Work instructions.
In the data below, the answer is the run of lines from the line containing "apply OptSound.some |" through the line containing "noPayload_sound | apply takeKey_sound", both included; print it exactly and nothing else.

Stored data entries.
-----

-- ==== Sys2Proof/Laws/SoundRegion.lean ====
section
/-! SUPPORT. That every operation of Machine/Region.lean keeps what every step keeps. -/
set_option Elab.async false

namespace Sys2Proof.Machine

variable {q : List Instr} {s : State}

theorem createRegion_sound (h : Sound q s) {c : Cmd} {ctx : CmdCtx}  :
    Sound q (State.createRegion s c ctx) := by
  unfold State.createRegion
  repeat' with_reducible first | assumption | apply allocFrames_sound | apply drawWord_sound | apply finish_sound
                                | apply modRegions_sound | apply pressure_sound
                                | refine Sound.of_snd ?_ (by assumption) | refine Sound.of_some ?_ (by assumption)
                                | split | dsimp only

theorem takeKey_sound (h : Sound q s) {region : W64} {write : Bool} {read : Bool}  :
    OptSound q (State.takeKey s region write read) := by
  unfold State.takeKey
  repeat' with_reducible first | assumption | apply drawBelow_sound | apply modRegions_sound | apply OptSound.none
                                | apply OptSound.some | apply OptSound.ofPair | refine Sound.of_snd ?_ (by assumption)
                                | split | dsimp only

theorem registerRegion_sound (h : Sound q s) {c : Cmd} {ctx : CmdCtx}  :
    Sound q (State.registerRegion s c ctx) := by
  unfold State.registerRegion
  repeat' with_reducible first | assumption | apply finish_sound | apply noPayload_sound | apply takeKey_sound
                                | refine Sound.of_snd ?_ (by assumption) | refine Sound.of_some ?_ (by assumption)
                                | split | intro _ | dsimp only

theorem revokeKey_sound (h : Sound q s) {i : Nat} {ctx : Option CmdCtx} {region : W64}  :
    Sound q (State.revokeKey s i ctx region) := by
  unfold State.revokeKey
  repeat' with_reducible first | assumption | apply freeKey_sound | apply modRegions_sound | dsimp only

theorem revokeRegion_sound (h : Sound q s) {c : Cmd} {ctx : CmdCtx}  :
    Sound q (State.revokeRegion s c ctx) := by
  unfold State.revokeRegion
  repeat' with_reducible first | assumption | apply finish_sound | apply noPayload_sound | apply revokeKey_sound
                                | split | intro _ | dsimp only

theorem settleRegion_sound (h : Sound q s) {id : W64}  :
    Sound q (State.settleRegion s id) := by
  unfold State.settleRegion
  repeat' with_reducible first | assumption | apply finish_sound | apply freeFrame_sound | apply modRegions_sound
                                | refine Sound.foldl (fun _ _ _ => ?_) _ ?_ | split | dsimp only

theorem endRevoke_sound (h : Sound q s) {v : Revoke}  :
    Sound q (State.endRevoke s v) := by
  unfold State.endRevoke
  repeat' with_reducible first | assumption | apply finish_sound | apply modRegions_sound | apply settleRegion_sound
                                | split | dsimp only

theorem execRevokeComplete_sound (h : Sound q s) {sequence : Nat}  :
    OutSound q (execRevokeComplete sequence s) := by
  unfold execRevokeComplete
  repeat' with_reducible first | assumption | apply endRevoke_sound | apply OutSound.next | split | dsimp only

theorem execRevokeDeadline_sound (h : Sound q s) {sequence : Nat}  :
    OutSound q (execRevokeDeadline sequence s) := by
  unfold execRevokeDeadline
  repeat' with_reducible first | assumption | apply bump_sound | apply endRevoke_sound | apply modQp_sound
                                | apply qpError_sound | apply OutSound.next
                                | refine Sound.foldl (fun _ _ _ => ?_) _ ?_ | split | dsimp only

theorem poisonRegion_sound (h : Sound q s) {id : W64}  :
    Sound q (State.poisonRegion s id) := by
  unfold State.poisonRegion
  repeat' with_reducible first | assumption | apply modRegion_sound | split | dsimp only

theorem checkRegion_sound (h : Sound q s) {id : W64} {r : Region} {off : Nat} {n : Nat}  :
    Sound q (State.checkRegion s id r off n).2 := by
  unfold State.checkRegion
  repeat' with_reducible first | assumption | apply checkFrame_sound | apply poisonRegion_sound
                                | apply retireFrame_sound | refine Sound.foldl (fun _ _ _ => ?_) _ ?_
                                | refine Sound.foldlSnd (fun _ _ _ => ?_) _ ?_
                                | refine Sound.of_snd ?_ (by assumption) | split | dsimp only

theorem publishRefusal_sound (h : Sound q s) {c : Cmd}  :
    OptSound q (State.publishRefusal s c) := by
  unfold State.publishRefusal
  repeat' with_reducible first | assumption | apply pressure_sound | apply OptSound.none | apply OptSound.some
                                | apply OptSound.ofPair | refine Sound.of_snd ?_ (by assumption)
                                | refine Sound.of_some ?_ (by assumption) | split | dsimp only

theorem takeGrants_sound (h : Sound q s) {twins : List Nat} {n : Nat}  :
    Sound q (State.takeGrants s twins n).2 := by
  unfold State.takeGrants
  repeat' with_reducible first | assumption | apply takeGrant_sound | refine Sound.foldl (fun _ _ _ => ?_) _ ?_
                                | refine Sound.foldlSnd (fun _ _ _ => ?_) _ ?_
                                | refine Sound.of_snd ?_ (by assumption) | refine Sound.of_some ?_ (by assumption)
                                | split | dsimp only

theorem beginPublish_sound (h : Sound q s) {c : Cmd} {ctx : CmdCtx}  :
    Sound q (State.beginPublish s c ctx) := by
  unfold State.beginPublish
  repeat' with_reducible first | assumption | apply allocFrames_sound | apply checkRegion_sound | apply finish_sound
                                | apply modRegions_sound | apply publishRefusal_sound | apply takeGrants_sound
                                | refine Sound.of_snd ?_ (by assumption) | refine Sound.of_some ?_ (by assumption)
                                | refine Sound.of_snd2 ?_ (by assumption) | split | dsimp only

theorem attachSubscriber_sound (hs : Sound q s) {h : W64} {sub : Nat}  :
    Sound q (State.attachSubscriber s h sub) := by
  unfold State.attachSubscriber
  repeat' with_reducible first | assumption | apply modVersion_sound | dsimp only

theorem dropPublication_sound (h : Sound q s) {k : Nat}  :
    Sound q (State.dropPublication s k) := by
  unfold State.dropPublication
  repeat' with_reducible first | assumption | apply freeFrame_sound | apply modRegions_sound | apply returnGrant_sound
                                | refine Sound.foldl (fun _ _ _ => ?_) _ ?_ | split | dsimp only

theorem endPublication_sound (h : Sound q s) {k : Nat} {a : Ans}  :
    Sound q (State.endPublication s k a) := by
  unfold State.endPublication
  repeat' with_reducible first | assumption | apply dropPublication_sound | apply finish_sound | split | dsimp only

theorem enterVersion_sound (hs : Sound q s) {h : W64} {p : Publication} {l : Layout} {slot : Nat} {tokens : Nat} {head : Nat} {twins : List Nat}  :
    Sound q (State.enterVersion s h p l slot tokens head twins).2 := by
  unfold State.enterVersion
  repeat' with_reducible first | assumption | rfl | apply modTiers_sound | apply spreadSats_sound
                                | apply useFrame_sound | apply writeFrame_sound
                                | refine Sound.foldl (fun _ _ _ => ?_) _ ?_
                                | refine Sound.foldlSnd (fun _ _ _ => ?_) _ ?_
                                | refine Sound.of_snd ?_ (by assumption) | split | dsimp only

theorem twinVersion_sound (h : Sound q s) {k : Nat} {pids : List Nat} {second : Bool}  :
    Sound q (State.twinVersion s k pids second).2 := by
  unfold State.twinVersion
  repeat' with_reducible first | assumption | apply twinWrite_sound | refine Sound.foldl (fun _ _ _ => ?_) _ ?_
                                | refine Sound.foldlSnd (fun _ _ _ => ?_) _ ?_ | split | dsimp only

theorem tellVersion_sound (hs : Sound q s) {h : W64} {name : W64}  :
    Sound q (State.tellVersion s h name) := by
  unfold State.tellVersion
  repeat' with_reducible first | assumption | apply post_sound | refine Sound.foldl (fun _ _ _ => ?_) _ ?_ | split
                                | dsimp only

theorem newVersion_sound (hs : Sound q s) {k : Nat} {p : Publication} {h : W64}  :
    Sound q (State.newVersion s k p h) := by
  unfold State.newVersion
  repeat' with_reducible first | assumption | apply drawWord_sound | apply endPublication_sound
                                | apply enterVersion_sound | apply freeFrame_sound | apply modRegions_sound
                                | apply modVersion_sound | apply returnGrant_sound | apply tellVersion_sound
                                | apply twinVersion_sound | refine Sound.foldl (fun _ _ _ => ?_) _ ?_
                                | refine Sound.of_snd ?_ (by assumption) | split | dsimp only

theorem publishHeld_sound (hs : Sound q s) {k : Nat} {p : Publication} {h : W64} {v : Version}  :
    Sound q (State.publishHeld s k p h v) := by
  unfold State.publishHeld
  repeat' with_reducible first | assumption | apply attachSubscriber_sound | apply endPublication_sound
                                | apply modRegions_sound | apply tellVersion_sound | split | dsimp only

-----

Response to this task.
                                | apply OptSound.some | apply OptSound.ofPair | refine Sound.of_snd ?_ (by assumption)
                                | split | dsimp only

theorem registerRegion_sound (h : Sound q s) {c : Cmd} {ctx : CmdCtx}  :
    Sound q (State.registerRegion s c ctx) := by
  unfold State.registerRegion
  repeat' with_reducible first | assumption | apply finish_sound | apply noPayload_sound | apply takeKey_sound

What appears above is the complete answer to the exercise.